We also ensured that every monster is voiced from unique sources, from stretching out dishwasher cycles to recording newborn babies cries in their first few weeks in the world to manipulating source material from nocturnal animals in Singapore.

What thoughts went into the new narrations for Darkest Dungeon II? How did you create fresh new horrifying things to be said by Wayne June as players make their way through the game?

In the original Darkest Dungeon, the narrator is the player’s Ancestor—a wealthy aristocrat prone to violence, depravity, excess, and sardonic sneering. His lines were great fun to write, but with the sequel we wanted the voice of the game to feel more affirmative and resolute.

Darkest Dungeon II’s Academic is a benevolent guide, encouraging the player in stern axioms and pithy observations. But he is a melancholy character—lamenting the state of the world, and the failings of the protagonist that have resulted in the destructive cataclysm that rages throughout the kingdom. Wayne’s performance captures this complexity perfectly, bringing subtle notes of sadness, thoughtfulness, encouragement, or optimism as the script requires.

What appealed to you about adding the Affinity System to the game? What interested you in exploring relationships between characters, for good or bad? What do you feel this added to the already-stressful experience of playing the game?

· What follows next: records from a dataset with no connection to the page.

/-- A partition: its virtual hart's results registers a0 to a3 and entry pc, its windows, timer, regions, messages, log,
watchdog (R225 to R236). -/
structure Partition where
  run : RunState := .stopped
  /-- Results of the last monitor call, a0 to a3 (R232), or the entry registers of R231. -/
  regs : List Int := [0, 0, 0, 0]
  /-- The pc at entry, and vsatp (R231). -/
  pc : Nat := 0
  vsatp : Nat := 0
  /-- The privilege mode of the hart (R222, R231), and its hcounteren: it may read cycle, time and instret (R223). -/
  priv : Priv := .vs
  hcounteren : Nat := 7
  /-- The window that is open, if any (R226), the instant from which the partition runs in it, after the manager's switch, and
  the instant of its end. -/
  window : Option Nat := none
  runsFrom : Nat := 0
  windowEndsAt : Nat := 0
  /-- TICK_DONE has been called in the current work tick; an overrun of it has been counted (R229). -/
  done : Bool := false
  overran : Bool := false
  /-- The VS timer as a time value (R232), its interrupt pending, the external interrupt pending (R251). -/
  timer : Option Nat := none
  timerPending : Bool := false
  extPending : Bool := false
  /-- Declared state regions in force and, once changed, those effective from the next boundary (R235). -/
  regions : Tab Region := []
  regionsNext : Option (Tab Region) := none
  /-- Regions captured at the last TICK_DONE, by region number (R236). -/
  captured : Tab (List Byte) := []
  /-- Messages waiting to be received, and messages sent to it in this work tick (R233). -/
  inbox : List Message := []
  sent : List Message := []
  logRing : List (List Byte) := []
  /-- Work ticks since the last kick (R234). -/
  watchdog : Nat := 0
  /-- A restart is due, with its cause, from a work tick on (R231). -/
  restartDue : Option Nat := none
  restartFrom : Nat := 0
  /-- Outputs are suppressed on this module before this work tick, and for as long as the partition awaits a place in the
  reserve (R21, R23, R24, R402). -/
  suppressedTo : Nat := 0
  displaced : Bool := false
  /-- Outputs are suppressed until the regions asked for after a double-bit error are written (R402). -/
  held : Bool := false
  /-- The last checkpoint: the registers at the start of the work tick, and then of each window that opens in it (R20, R224). -/
  checkpoint : List Int := [0, 0, 0, 0]
  /-- Its REGION sections were asked for and have not come (R342). -/
  awaitingRegions : Bool := false
  /-- REGION sections of the partner to be written between windows, by region number (R236, R341). -/
  resync : Tab (List Byte) := []
  /-- Resynchronisations from the partner and the work tick of the last (R232). -/
  resyncs : Nat := 0
  lastResync : Nat := 0
  /-- Windows in use, as the words of R225: the configured table's, or the manager's own in the reserve (R230); the list
  that takes their place where a major frame begins (R227, R262). -/
  windows : List Nat := []
  windowsNext : Option (List Nat) := none
  /-- A migration's new window list while it waits for MIGRATE_READY, and the work tick in which the wait began (R262). -/
  migrateTo : Option (List Nat) := none
  migrateSince : Nat := 0
  /-- Needed memory could not be placed (R265, R424). -/
  unplaced : Bool := false
  deriving DecidableEq, Repr

/-- One queue pair of a pail (R239, R240, R245). -/
structure Queue where
  sqBase : Nat := 0
  cqBase : Nat := 0
  ctrl : Nat := 1088
  sqHead : Nat := 0
  sqTail : Nat := 0
  cqHead : Nat := 0
  cqTail : Nat := 0
  cqPhase : Bool := true
  error : Nat := 0
  /-- Receive buffers posted: address, length, descriptor flags (R242). -/
  buffers : List (Nat × Nat × Nat) := []
  deriving DecidableEq, Repr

The first Darkest Dungeon famously introduced the Affliction System, which was the set of stress-based mechanics that forced players to manage heroes’ mental health. This sequel focuses on hero-to-hero relationships instead of individuals’ reactions to stress. This “Affinity System” system layers intentionally and thematically to the game’s central “Road Trip from Hell” conceit.

The journey is grueling and the player must employ a combination of strategy and tactics (item use, positioning, treatments, etc.) to ensure that the party does not devolve into an angry, distrustful, dysfunctional team. The design intent is for the relationships of the heroes to be an ever-present layer that imbues all other actions in the game with choice and consequence. Choosing who will strike a killing blow or whether to help refugees each has the potential to influence the broader party-emergent narrative. It is important to us that the player must consider the team as a whole and not just each individual hero.

What challenges come from designing a game that is relentlessly difficult, yet still feels compelling to the player? How do you keep this balance in mind throughout the design of Darkest Dungeon II?

One of the signature qualities of Darkest Dungeon is that victory is hard-earned, but the game is actually very fair. “Fair” can feel off-putting to many in this current age of gaming, because so many games are designed to ensure success through dynamic difficulty adjustments, mobile-style game loops, and so on. When we created the first Darkest Dungeon, we drew upon our experiences gaming in past eras where things were often enormously difficult. For example, consider the absolutely brutal and unrelenting nature of esteemed classics like The Bard’s Tale to Castlevania to Mega Man. We were interested in delivering an RPG that was not about guaranteed victory; instead it was about making the most of a bad situation. We were fortunate that this found a huge audience.

When we set out to make the sequel, we knew that we didn’t want to abandon that core identity. But at the same time, our goal for both games has never been to make the game hard for hard’s sake. We are in the business of making entertainment, after all! Instead, our design intent is to challenge you but also give you all the tools you need to achieve victory, and in doing so, you will feel like you had a more meaningful experience. But in addition to the tools we give you, perhaps the most valuable tool of all is your own persistence and willingness to stand back up after failure, learn, and then employ new approaches in your next attempt.